Hollmann, M., Engelmann, J., and G. von der Emde. 2008. “Distribution, density, and morphology of electroreceptor organs in mormyrid weakly electric fish: anatomical investigations of a receptor mosaic.” Journal of Zoology, 276, 149-158.

 

The electric fish Gnathonemus petersii uses electroreception instead of vision for orientation and foraging presumably due to environmental restrictions on vision (it lives in murky African streams). It does so through a process called electrolocation, during which the fish produces an electrical field around its body using its electric organ (located in the tail) and detects and analyzes distortions in the field caused by surrounding objects using electroreceptor organs distributed across the surface of its body. Both active and passive electrolocation is used in this system.

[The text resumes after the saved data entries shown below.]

@[simp] theorem setLines_cfg (g : AluSig) (s : State) : (setLines g s).cfg = s.cfg := rfl
@[simp] theorem setLines_cs (g : AluSig) (s : State) : (setLines g s).cs = s.cs := rfl
@[simp] theorem setLines_regs (g : AluSig) (s : State) : (setLines g s).regs = s.regs := rfl
@[simp] theorem setLines_mpc (g : AluSig) (s : State) : (setLines g s).mpc = s.mpc := rfl
@[simp] theorem setLines_prevMpc (g : AluSig) (s : State) : (setLines g s).prevMpc = s.prevMpc := rfl
@[simp] theorem setLines_mir (g : AluSig) (s : State) : (setLines g s).mir = s.mir := rfl
@[simp] theorem setLines_ticks (g : AluSig) (s : State) : (setLines g s).ticks = s.ticks := rfl
@[simp] theorem setLines_lastMacroAddr (g : AluSig) (s : State) : (setLines g s).lastMacroAddr = s.lastMacroAddr := rfl
@[simp] theorem setLines_halted (g : AluSig) (s : State) : (setLines g s).halted = s.halted := rfl
@[simp] theorem setLines_fault (g : AluSig) (s : State) : (setLines g s).fault = s.fault := rfl
@[simp] theorem setLines_alu (g : AluSig) (s : State) : (setLines g s).alu = { s.alu with sig := g } := rfl
@[simp] theorem setLines_shOut (g : AluSig) (s : State) : (setLines g s).shOut = s.shOut := rfl
@[simp] theorem setLines_mpcc (g : AluSig) (s : State) : (setLines g s).mpcc = s.mpcc := rfl
@[simp] theorem setLines_memu (g : AluSig) (s : State) : (setLines g s).memu = s.memu := rfl
@[simp] theorem setLines_mem (g : AluSig) (s : State) : (setLines g s).mem = s.mem := rfl
@[simp] theorem setLines_output (g : AluSig) (s : State) : (setLines g s).output = s.output := rfl
@[simp] theorem setLines_input (g : AluSig) (s : State) : (setLines g s).input = s.input := rfl
@[simp] theorem setLines_breakpoints (g : AluSig) (s : State) : (setLines g s).breakpoints = s.breakpoints := rfl
@[simp] theorem setLines_nextBreakpointId (g : AluSig) (s : State) : (setLines g s).nextBreakpointId = s.nextBreakpointId := rfl
@[simp] theorem setLines_tickDone (g : AluSig) (s : State) : (setLines g s).tickDone = s.tickDone := rfl
@[simp] theorem setLines_draws (g : AluSig) (s : State) : (setLines g s).draws = s.draws := rfl

@[simp] theorem runAlu_cfg (f0 f1 : Bool) (s : State) : (runAlu f0 f1 s).cfg = s.cfg := rfl
@[simp] theorem runAlu_cs (f0 f1 : Bool) (s : State) : (runAlu f0 f1 s).cs = s.cs := rfl
@[simp] theorem runAlu_regs (f0 f1 : Bool) (s : State) : (runAlu f0 f1 s).regs = s.regs := rfl
@[simp] theorem runAlu_mpc (f0 f1 : Bool) (s : State) : (runAlu f0 f1 s).mpc = s.mpc := rfl
@[simp] theorem runAlu_prevMpc (f0 f1 : Bool) (s : State) : (runAlu f0 f1 s).prevMpc = s.prevMpc := rfl
@[simp] theorem runAlu_mir (f0 f1 : Bool) (s : State) : (runAlu f0 f1 s).mir = s.mir := rfl
@[simp] theorem runAlu_ticks (f0 f1 : Bool) (s : State) : (runAlu f0 f1 s).ticks = s.ticks := rfl
@[simp] theorem runAlu_lastMacroAddr (f0 f1 : Bool) (s : State) : (runAlu f0 f1 s).lastMacroAddr = s.lastMacroAddr := rfl
@[simp] theorem runAlu_halted (f0 f1 : Bool) (s : State) : (runAlu f0 f1 s).halted = s.halted := rfl
@[simp] theorem runAlu_fault (f0 f1 : Bool) (s : State) : (runAlu f0 f1 s).fault = s.fault := rfl
@[simp] theorem runAlu_shOut (f0 f1 : Bool) (s : State) : (runAlu f0 f1 s).shOut = s.shOut := rfl
@[simp] theorem runAlu_mpcc (f0 f1 : Bool) (s : State) : (runAlu f0 f1 s).mpcc = s.mpcc := rfl
@[simp] theorem runAlu_memu (f0 f1 : Bool) (s : State) : (runAlu f0 f1 s).memu = s.memu := rfl
@[simp] theorem runAlu_mem (f0 f1 : Bool) (s : State) : (runAlu f0 f1 s).mem = s.mem := rfl
@[simp] theorem runAlu_output (f0 f1 : Bool) (s : State) : (runAlu f0 f1 s).output = s.output := rfl
@[simp] theorem runAlu_input (f0 f1 : Bool) (s : State) : (runAlu f0 f1 s).input = s.input := rfl
@[simp] theorem runAlu_breakpoints (f0 f1 : Bool) (s : State) : (runAlu f0 f1 s).breakpoints = s.breakpoints := rfl
@[simp] theorem runAlu_nextBreakpointId (f0 f1 : Bool) (s : State) : (runAlu f0 f1 s).nextBreakpointId = s.nextBreakpointId := rfl
@[simp] theorem runAlu_tickDone (f0 f1 : Bool) (s : State) : (runAlu f0 f1 s).tickDone = s.tickDone := rfl
@[simp] theorem runAlu_draws (f0 f1 : Bool) (s : State) : (runAlu f0 f1 s).draws = s.draws := rfl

Gn. petersii [sic] has three kinds of electroreceptors: ampullary organs (which detect low-frequency electric fields, and which are used passively), ‘Knollenorgans’ (which respond to high frequencies and which are used when communicating with conspecifics), and mormyromasts (which respond to the fish’s own electric organ discharges [EODs] and changes to the fish’s electric field caused by nearby objects; used for active electrolocation). The mormyromasts are the most abundant type found in Gn. petersii.

Previously it had been proposed that this species possessed two ‘electrosensory foveae,’ one of which was at the chin area (called the ‘Schnauzenorgan’) and the other of which was between the mouth and nares (called the ‘nasal region’). It was known that these two regions had high electroreceptor densities and were overrepresented in the brain. The authors were interested in illuminating the spatial patterns of mormyromast distribution across the bodies of five different species of mormyrids. They used 22 specimens of Gn. petersii and one specimen each of four other species. Using electron microscopy, the researchers counted the number of mormyromast pores on the Schnauzenorgan, the nasal region, and the back, and measured their inner and outer diameters.

They found that the Schnauzenorgan of Gn. petersii was significantly more mormyromast-dense than other regions, possessing up to 65 receptors per square millimeter at the tip (which also contained many ampullary organs and Knollenorgans). The dorsal side of the Schnauzenorgan had significantly more mormyromasts than the other three sides, which did not differ significantly from each other. They also found that the nasal region was rich in mormyromasts as well, but did not have as many on average (4.6 per square millimeter). The density of these receptors decreased with distance from these two regions, and total number of mormyromasts did not vary much between individuals despite size differences (resulting in decreasing density as body length increases). Though other species had differing numbers of mormyromasts, the spatial distribution of them across their bodies followed the general pattern observed in Gn. petersii.

Additionally, the researchers found that the outer diameters of the mormyromasts on the dorsal side of the fish were significantly wider than those at the Schnauzenorgan, but did not differ significantly nasal region mormyromasts. The inner diameters were also wider on the dorsal side of the fish compared to other regions (with the exception of the lateral sides of the head, where inner pore diameter did not significantly differ from that of the dorsal pores). The authors found a highly significant correlation between outer and inner diameters of the mormyromast pores.

The authors suggest that one cause for the difference in mormyrmast diameters (increasing diameter towards the back of the fish, though density decreases) is increased sensitivity (as a size effect: larger inner and outer diameters correspond to larger-diameter canals and total size of the organ, respectively). The larger overall organs on the dorsal side of the fish may be more sensitive (increased number of receptor cells) than those at the Schnauzenorgan. The authors conclude that their results are in concordance with the hypothesis that two electrical foveae are present in Gn. petersii, one at the Schauzenorgan and one in the nasal region. However, they could not claim that these two foveae were really discrete, as the density of receptor organs decreases continuously from the anterior to posterior end of the fish. They do suggest that, because the Schnauzenorgan is moved from side to side and over objects during foraging or exploration, while the nasal region is held “at a fixed angle while the fish is swimming,” it may be possible that the Schnauzenorgan and nasal region are functionally distinct. They go on to hypothesize that the Schnauzen organ is a fovea for near-field prey detection/identification “equipped with a focusing mechanism (funneling of current and movement of the chin),” while the nasal region is for long-range detection of objects.

This study’s findings are in agreement with information presented in class about weakly electric fish: the high frequencies of the fields they use for electrolocation and communication, the concentration of electroreceptors at the head region, and the use of spatially differing electric field disturbances across the surface of the body to “map” images. Additionally, this study suggests that decreasing mormyrmast density from the anterior to posterior end of the fish is accompanied by increasing sensitivity of each mormyrast in the same direction, the significance of which is not yet clear.